(Data for this exercise)

-- ==== Sys2Proof/Syntax.lean ====
section
/-!
DEFINITION. The syntax of EDE: the 14 input fields (spec/00_scope.md R11, spec/10_state.md R24), the TimingParameters
record, and the operations, one constructor per row of spec/opcode_table.json (spec/30_encoding.md R61).
-/

namespace Sys2Proof

/-- The 14 fields of TimingParameters, in index order 0 to 13 (R11, R24). -/
inductive Field where
  | pixelClockHz
  | horzAddrPx
  | horzBlankPx
  | vertAddrLines
  | vertBlankLines
  | horzFrontPorchPx
  | horzSyncPulsePx
  | vertFrontPorchLines
  | vertSyncPulseLines
  | horzImageMm
  | vertImageMm
  | horzBorderPx
  | vertBorderLines
  | syncFlags
  deriving DecidableEq, Repr

/-- The input record: 14 named naturals (R60, R24). The default of a field that is not written is the notation of R70: 0,
and 0x1A for `sync_flags`. A negative value cannot be written (R8; I2). -/
structure TimingParameters where
  pixelClockHz : Nat := 0
  horzAddrPx : Nat := 0
  horzBlankPx : Nat := 0
  vertAddrLines : Nat := 0
  vertBlankLines : Nat := 0
  horzFrontPorchPx : Nat := 0
  horzSyncPulsePx : Nat := 0
  vertFrontPorchLines : Nat := 0
  vertSyncPulseLines : Nat := 0
  horzImageMm : Nat := 0
  vertImageMm : Nat := 0
  horzBorderPx : Nat := 0
  vertBorderLines : Nat := 0
  syncFlags : Nat := 0x1A
  deriving DecidableEq, Repr

/-- The widths MASK_W is instantiated at: W ∈ {6, 8, 10, 12, 16} (R120). -/
inductive MaskWidth where
  | w6
  | w8
  | w10
  | w12
  | w16
  deriving DecidableEq, Repr

/-- The operations of EDE, one constructor per row of spec/opcode_table.json in the table's order (R61). An operation whose
operands are input fields reads them from the input ports (R24); an operation whose operands are values inside the datapath
carries them. -/
inductive Instr where
  /-- ENCODE: the whole transaction, on the record at the input ports (R180). -/
  | encode
  /-- PCQ: the pixel-clock quantizer, on the `pixel_clock_hz` port (R100). -/
  | pcq
  /-- MASK: keep the low W bits of v (R120). -/
  | mask (w : MaskWidth) (v : Nat)
  /-- SLICE: bits hi:lo of v (R121). -/
  | slice (v hi lo : Nat)
  /-- NIBPACK: two 4-bit groups into one byte (R140). -/
  | nibpack (h l : Nibble)
  /-- PAIRPACK: four 2-bit groups into one byte (R142). -/
  | pairpack (a b c d : Pair)
  | lane0
  | lane1
  | lane2
  | lane3
  | lane4
  | lane5
  | lane6
  | lane7
  | lane8
  | lane9
  | lane10
  | lane11
  | lane12
  | lane13
  | lane14
  | lane15
  | lane16
  /-- LANE17: the flags byte (R177); the table's row for GENERALIZE_FLAGS = 0. -/
  | lane17
  /-- LANE17_GEN: the flags byte (R177); the table's row for GENERALIZE_FLAGS = 1. -/
  | lane17Gen
  /-- VALIDATE: the out-of-range report on the record at the input ports (R201). -/
  | validate
  deriving DecidableEq, Repr

end Sys2Proof
end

(End Data for this exercise)

#### Task to complete
Tell how many lines in the material contain the word "written". Only the number is wanted.

#### Response box
2